Le magistrat, qu'il soit du parquet ou du siège, civil ou pénal, doit reconstituer les faits avant de les juger et cela est à la fois difficile et spécifique lorsqu'il s'agit d'une entreprise. En effet, l'entreprise tout d'abord est en interaction avec des contraintes internes, comme ses rapports avec ses salariés ou ses propres projections et ses contraintes externes, comme la politique générale de l'Etat ou des régulateurs.

En outre et plus encore, le magistrat, qui réécrit l'histoire, doit restituer l'incertitude du moment où la décision s'est prise et la part de méconnaissance de celui qui prend parfois dans l'urgence une décision dont il ne connait pas ni la portée ni les effets, le magistrat qui connait la fin de l'histoire risque d'imputer à l'agent économique une connaissance du futur que celui-ci n'avait pas et les théories de la rationalité qui imprègne la pensée économique le pousse sans doute à ce qui n'est pas tant une sévérité qu'une erreur de jugement.

La décision aussi bien du parquet que celle du juge du siège a également un après et le juge doit en avoir pleine conscience en mesurant, quelque soit la matière de la décision, l'impacte économique de celle-ci.

La question de savoir si cela doit affecter la façon dont il décide demeure une question ouverte sur laquelle le magistrat doit réfléchir.

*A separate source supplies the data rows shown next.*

-- ==== Sys2Proof/Machine/Flash.lean ====
section
/-!
DEFINITION. Flash: START_CMD, the write-back of persistent settings and recorder slots, and the manager's access to the flash (Start,
configuration and live update; R580, R592 to R595, R600 to R603, R675).
-/
namespace Sys2Proof.Machine

/-! ### What a write-back holds (R589, R590, R675) -/

/-- Numbers as bytes, `n` bytes each. -/
def fields (n : Nat) (l : List Nat) : Bytes := l.flatMap fun v => leBytes v n

/-- A record of an area: its 16-byte header and its body (R589). -/
def areaRecord (kind : Nat) (body : Bytes) : Bytes := leBytes (kind + body.length * 2 ^ 64 + crc32 body * 2 ^ 96) 16 ++ body

/-- The settings to be kept (R590): retired pages; θ, free while none was stored; confirmed baselines, settings and sweep results, those stored
before where there is no newer one (log entry 62). -/
def State.psetNow (s : State) : PsetRec × State :=
  let old := s.start.pset
  let (w, s) := if old.theta = 0 then s.freeWord else (BitVec.ofNat 32 old.theta, s)
  let base (e : Nat) : Nat :=
    let b := e / 32
    let st := s.rd (elReg e 0x18)
    if s.rb (blkReg b 0x10) 31 && !bit st 28 && bits st 31 29 != 4 && s.rd (elReg e 0x10) != 0 then
      s.rf (blkReg b 0x10) 29 27 * 2 ^ 29 + b2n (tbCharge (s.blk b).ctrl) * 2 ^ 28 + s.rd (elReg e 0x10) / 256 % 2 ^ 24
    else tget 0 old.base e
  let setting (b : Nat) : Nat := if s.rb (blkReg b 0x10) 31 then s.rf (blkReg b 0x10) 29 27 else tget 0 old.setting b
  let cal (c : Nat) : Nat × Nat × Nat × Nat :=
    if s.rf (hapReg c 0x24) 31 16 = 0 then tget (0, 0, 0, 0) old.hap c
    else (s.rf (hapReg c 0x24) 31 16, s.rf (hapReg c 0x24) 15 0, (s.hap c).l, (s.hap c).k)
  ({ pages := s.seed.retired.map fun r => (r.mem, r.page), theta := w.toNat,
     base := toTable ((List.range s.row.electrodes).map base), setting := toTable ((List.range s.blocks).map setting),
     hap := (List.range s.row.haptics).foldl (fun t c => tset (0, 0, 0, 0) t c (cal c)) [] }, s)

/-- The records of the persistent settings. -/
def psetBytes (row : VariantRow) (p : PsetRec) : Bytes :=
  areaRecord 0x0101 (fields 8 (p.pages.map fun x => x.1 * 2 ^ 60 + x.2))
    ++ areaRecord 0x0102 Config.trainBody
    ++ areaRecord 0x0103 (leBytes p.theta 4 ++ Config.modelTerms)
    ++ areaRecord 0x0104 (fields 4 ((List.range row.electrodes).map fun e => tget 0 p.base e))
    ++ areaRecord 0x0105 (fields 1 ((List.range (row.electrodes / 32)).map fun b => tget 0 p.setting b))
    ++ areaRecord 0x0106 ((List.range row.haptics).flatMap fun c =>
        let x := tget (0, 0, 0, 0) p.hap c
        fields 4 [x.1, x.2.1, x.2.2.1, x.2.2.2])

/-- The images of every recorder slot, in slot order. -/
def State.recBytes (s : State) : Bytes := (List.range 256).flatMap fun n => s.recImage n s.now

/-- An area: its header, with the tag over it and the records, and the records (R589). -/
def areaBytes (area seq count : Nat) (records : Bytes) : Bytes :=
  let dev := (List.range 4).foldl (fun d i => d + (Config.devId i).toNat * 2 ^ (32 * i)) 0
  let head := leBytes ((if area = 1 then magicPset else magicRec) + 2 ^ 32 + count * 2 ^ 64 + records.length * 2 ^ 96 + seq % 2 ^ 64 * 2 ^ 128
    + dev * 2 ^ 256) 48
  head ++ (Config.areaTag (head ++ records)).toList ++ records

/-! ### Write-backs (R592, R593) -/

/-- A write-back is asked for; nothing is written without an active slot, nor in degraded mode (R592, R675). -/
def State.askWrite (s : State) (area : Nat) : State :=
  if s.activeSlot.isNone || s.husk.degraded || s.start.writes.contains area then s
  else s.mStart fun t => { t with writes := t.writes ++ [area] }

/-- The next write-back begins, when the flash is free and the manager does not hold it (R594). -/
def State.nextWrite (s : State) : State :=
  match s.start.writes with
  | [] => s
  | a :: r =>
    if s.start.writing.isSome || s.start.nvm.isSome || s.rb 0x00200030 31 then s
    else s.mStart fun t => { t with writing := some a, writes := r, psetDue := if a = 1 then none else t.psetDue }

/-- PSET_WRITE_DUE: MIN_S after the first change since the last write (R592). -/
def execPsetWriteDue (dt : Nat) (s : State) : Host.Outcome State Fault Refusal :=
  let s := s.tick dt
  match s.start.psetDue with
  | some d => if d + max 10 (min 3600 (s.rf 0x00200050 11 0)) * 1000000000 ≤ s.now then .next (s.askWrite 1).nextWrite else .next s
  | none => .next s

/-- RECORDER_FLUSH: every 15 min (R592, R675). -/
def execRecorderFlush (dt : Nat) (s : State) : Host.Outcome State Fault Refusal :=
  let s := s.tick dt
  match s.start.recDue with
  | some d =>
    if d ≤ s.now then .next ((s.mStart fun t => { t with recDue := some (d + 900000000000) }).askWrite 2).nextWrite else .next s
  | none => .next s

/-- A write-back that failed is retried once, at its next occasion (R593): for the settings MIN_S later (log entry 62). -/
def State.writeFailed (s : State) (area : Nat) : State :=
  s.mStart fun t =>
    if t.failed.contains area then { t with failed := t.failed.filter (· != area) }
    else { t with failed := t.failed ++ [area], psetDue := if area = 1 then some (t.psetDue.getD s.now) else t.psetDue }

/-- NVM_WRITE: the area write in progress ends (R592, R593, R603). What it writes is what the device holds at its end. -/
def execNvmWrite (dt : Nat) (ok : Bool) (s : State) : Host.Outcome State Fault Refusal :=
  let s := s.tick dt
  match s.start.writing with
  | none => .next s
  | some area =>
    match s.writePlace area with
    | none => .next (s.mStart fun t => { t with writing := none }).nextWrite
    | some (k, a, n) =>
      let seq := ((match s.areaBest area with | some b => b.1 | none => 0) + 1) % 2 ^ 64
      let (p, s) := s.psetNow
      let records := if area = 1 then psetBytes s.row p else s.recBytes
      let b := areaBytes area seq (if area = 1 then 6 else 256) records
      let det := area * 2 ^ 28 + (k + 1) * 2 ^ 26 + seq % 2 ^ 26
      let s := (s.flashErase a n).mStart fun t => { t with writing := none }
      if ok && decide (b.length ≤ n) then
        let s := (s.flashPut a b).mStart fun t => { t with failed := t.failed.filter (· != area), pset := if area = 1 then p else t.pset }
        let s := if area = 1 then (s.wr64 0x00200058 seq).satf 0x00200054 15 0 1 else s
        .next (s.emitPf 0x1B .ok det).nextWrite
      else
        let s := (s.flashFree a 64).writeFailed area
        let s := if area = 1 then s.satf 0x00200054 31 16 1 else s
        .next (s.emitPf 0x1C .fault det).nextWrite

/-! ### START_CMD (R580, R582, R592, R595, R600 to R602) -/

/-- START_CMD_STATUS.RESULT. -/
def State.startResult (s : State) (st : Status) : State := s.wf 0x00200024 22 16 st.code

/-- A write of START_CMD: ignored, with DENIED, from a normal requester outside RECOVERY; refused by the command's own check, and with BUSY
while a SHUTDOWN runs (R19, R601, R602). -/
def State.startCmd (s : State) (r : Req) (check : State → Status) (act : State → State) : State :=
  if pathWin r.path ≠ pfWin then s
  else
    match byR19 [(!s.reqSecure r && s.rf 0x00200000 31 28 != 5, .denied), (check s != .ok, check s), (s.rb 0x00200024 0, .busy)] with
    | .ok => act s
    | st => s.startResult st

/-- The check of a command that needs an active slot. -/
def State.needsSlot (s : State) : Status := if s.activeSlot.isNone then .badState else .ok

/-- CONFIRM: the fused rollback level rises to the active slot's (R600). -/
def execConfirm (dt : Nat) (r : Req) (s : State) : Host.Outcome State Fault Refusal :=
  .next ((s.tick dt).startCmd r (·.needsSlot) fun s =>
    let level := max s.start.rollback (s.rf 0x00200018 7 0)
    ((s.mStart fun t => { t with rollback := level }).wf 0x00200018 15 8 level).startResult .ok)

/-- SHUTDOWN: both areas are written (R595). -/
def execShutdown (dt : Nat) (r : Req) (s : State) : Host.Outcome State Fault Refusal :=
  .next ((s.tick dt).startCmd r (fun s => if s.rb 0x00200030 31 then .badState else .ok) fun s =>
    (((s.wb 0x00200024 0 true).mStart fun t => { t with shutdown := some s.now }).askWrite 1).askWrite 2 |>.nextWrite)

/-- SHUTDOWN_DONE: the writes of a SHUTDOWN have ended (R595). -/
def execShutdownDone (dt : Nat) (s : State) : Host.Outcome State Fault Refusal :=
  let s := s.tick dt
  if s.start.shutdown.isNone || s.start.writing.isSome || !s.start.writes.isEmpty then .next s
  else .next ((((s.phaseTo 6).wb 0x00200024 0 false).startResult .ok).mStart fun t => { t with shutdown := none })

/-- PSET_FLUSH: the persistent settings are written now (R592). -/
def execPsetFlush (dt : Nat) (r : Req) (s : State) : Host.Outcome State Fault Refusal :=
  .next ((s.tick dt).startCmd r (·.needsSlot) fun s => ((s.startResult .ok).askWrite 1).nextWrite)

/-- START_CMD.RESTART: the device starts again (R582, R602). -/
def execStartCmdRestart (dt : Nat) (r : Req) (s : State) : Host.Outcome State Fault Refusal :=
  .next ((s.tick dt).startCmd r (fun _ => .ok) fun s => (s.deviceReset false).coldStart)

/-- CLEAR_MARKS: the TRIED_BAD marks are cleared (R580). -/
def execClearMarks (dt : Nat) (r : Req) (s : State) : Host.Outcome State Fault Refusal :=
  .next ((s.tick dt).startCmd r (fun _ => .ok) fun s => (s.wf 0x00200004 29 28 0).startResult .ok)

/-! ### The manager's access to the flash (R594) -/

/-- HOST_OWN_WRITE: a write of START_NVM_CTRL. On release both areas are written (R594). -/
def execHostOwnWrite (dt : Nat) (r : Req) (v : Word) (s : State) : Host.Outcome State Fault Refusal :=
  let s := s.tick dt
  if pathWin r.path ≠ pfWin then .next s
  else
    let was := s.rb 0x00200030 31
    let s := s.wb 0x00200030 31 (bit v.toNat 31)
    if was && !bit v.toNat 31 then .next ((s.askWrite 1).askWrite 2).nextWrite else .next s

/-- The attributes of a requester's own access to a memory (R510). -/
def State.reqAttr (s : State) (r : Req) : Attr :=
  match r.path with
  | .hart h => ⟨!(s.hart h).normal, (s.hart h).hull, none, 0⟩
  | .mgr _ => ⟨true, none, none, 1⟩
  | .husk _ => ⟨true, none, none, 2⟩
  | .pip => ⟨true, none, none, 2⟩
  | .debug => ⟨r.secure, none, none, 7⟩
  | .vi v => ⟨s.fnSecure v, none, some v, 6⟩
  | .pf => ⟨s.fnSecure pfWin, none, none, 6⟩
  | .icvik _ => ⟨r.secure, none, none, 6⟩
  | .link _ => ⟨false, none, none, 6⟩

/-- The signed part of the active slot, and the areas of both slots: address and length (R594). -/
def State.nvmKept (s : State) : List (Nat × Nat) :=
  let signed := match s.activeSlot with
    | some k => [(k * s.slotSize, chImageLen ((imgHeader (s.slotRead k)).getD 0))]
    | none => []
  signed ++ (List.range 2).flatMap fun k => [s.areaOf k 1, s.areaOf k 2].filterMap id

/-- START_NVM_STATUS.RESULT. -/
def State.nvmResult (s : State) (st : Status) : State := s.wf 0x00200048 22 16 st.code

/-- A command on the flash: refused, or begun (R594, R601, R602). An op the field does not have is BAD_PARAM. The region controller is asked about its whole range at once; in RECOVERY
nothing is protected (R582). -/
def State.nvmCmd (s : State) (r : Req) (op len : Nat) : State :=
  if pathWin r.path ≠ pfWin then s
  else
    let o : NvmOp := ⟨op, s.rd 0x00200038, s.rd64 0x00200040, len⟩
    let (a, n) := s.nvmRange o
    let recovery := s.rf 0x00200000 31 28 == 5
    let kept := (op == 1 || op == 2) && !recovery && s.nvmKept.any fun k => overlap a n k.1 k.2
    let bad := if op = 1 then o.addr % 4096 != 0 || len == 0 else !(op == 2 || op == 3) || o.addr % 256 != 0 || len % 256 != 0 || o.buf % 256 != 0
    let out := decide (s.flashSize < a + n)
    let region := if recovery || bad || out then none else s.rcDenied 3 (s.reqAttr r) (if op = 3 then 4 else 2) a n
    match byR19 [(kept || region.isSome, .denied), (!s.rb 0x00200030 31, .badState), (bad || out, .badParam),
        (s.start.writing.isSome || s.start.nvm.isSome, .busy)] with
    | .ok => (s.wb 0x00200048 0 true).mStart fun t => { t with nvm := some o }
    | st =>
      let s := match region with | some x => s.deny 3 (s.reqAttr r) (op != 3) x | none => s
      s.nvmResult st

/-- NVM_ERASE (R594). -/
def execNvmErase (dt : Nat) (r : Req) (len : Nat) (s : State) : Host.Outcome State Fault Refusal := .next ((s.tick dt).nvmCmd r 1 len)

/-- NVM_PROGRAM (R594). -/
def execNvmProgram (dt : Nat) (r : Req) (len : Nat) (s : State) : Host.Outcome State Fault Refusal := .next ((s.tick dt).nvmCmd r 2 len)

/-- NVM_READ (R594). -/
def execNvmRead (dt : Nat) (r : Req) (len : Nat) (s : State) : Host.Outcome State Fault Refusal := .next ((s.tick dt).nvmCmd r 3 len)

/-- NVM_CMD_DONE: the flash command in progress ends; `ok` is what the flash reports of an erase or a program, `hosts` what a buffer outside the
device holds (R594). A read that fails, or a buffer that faults, completes with FAULT. -/
def execNvmCmdDone (dt : Nat) (ok : Bool) (hosts : List HostRun) (s : State) : Host.Outcome State Fault Refusal :=
  let s := s.tickMem dt hosts
  match s.start.nvm with
  | none => .next s
  | some o =>
    let (a, n) := s.nvmRange o
    let s := (s.wb 0x00200048 0 false).mStart fun t => { t with nvm := none }
    let (good, s) : Bool × State :=
      match o.op with
      | 1 => if ok then (true, s.flashErase a n) else (false, s.flashFree a n)
      | 2 =>
        match s.fetch pfWin 6 o.buf n (runAt hosts pfWin o.buf n) with
        | (some b, s) => if ok then (true, s.flashPut a b) else (false, s.flashFree a n)
        | (none, s) => (false, s)
      | _ =>
        match s.flashRead a n with
        | some b => s.store pfWin 6 o.buf b
        | none => (false, s)
    .next (s.nvmResult (if good then .ok else .fault)).nextWrite

end Sys2Proof.Machine
end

Plus encore, le magistrat peut-il d'une façon plus audacieuse, internaliser l'impact économique de sa décision pour utiliser celle-ci comme un instrument afin d'obtenir un résultat économique ? Par exemple, adopter une décision qui incitera l'agent économique rationnel à avoir le comportement souhaité pour que la finalité poursuivie par la loi, dont le magistrat est le gardien, soit concrétisée.

L'ensemble de ces questions sont ouvertes.

On voit ainsi en conclusion que l'objectif de ces trois jours n'est pas d'accroître le savoir des auditeurs mais de faire en sorte que nous nous posions ensemble des questions car il faut toujours se poser des questions avant d'exercer des pouvoirs.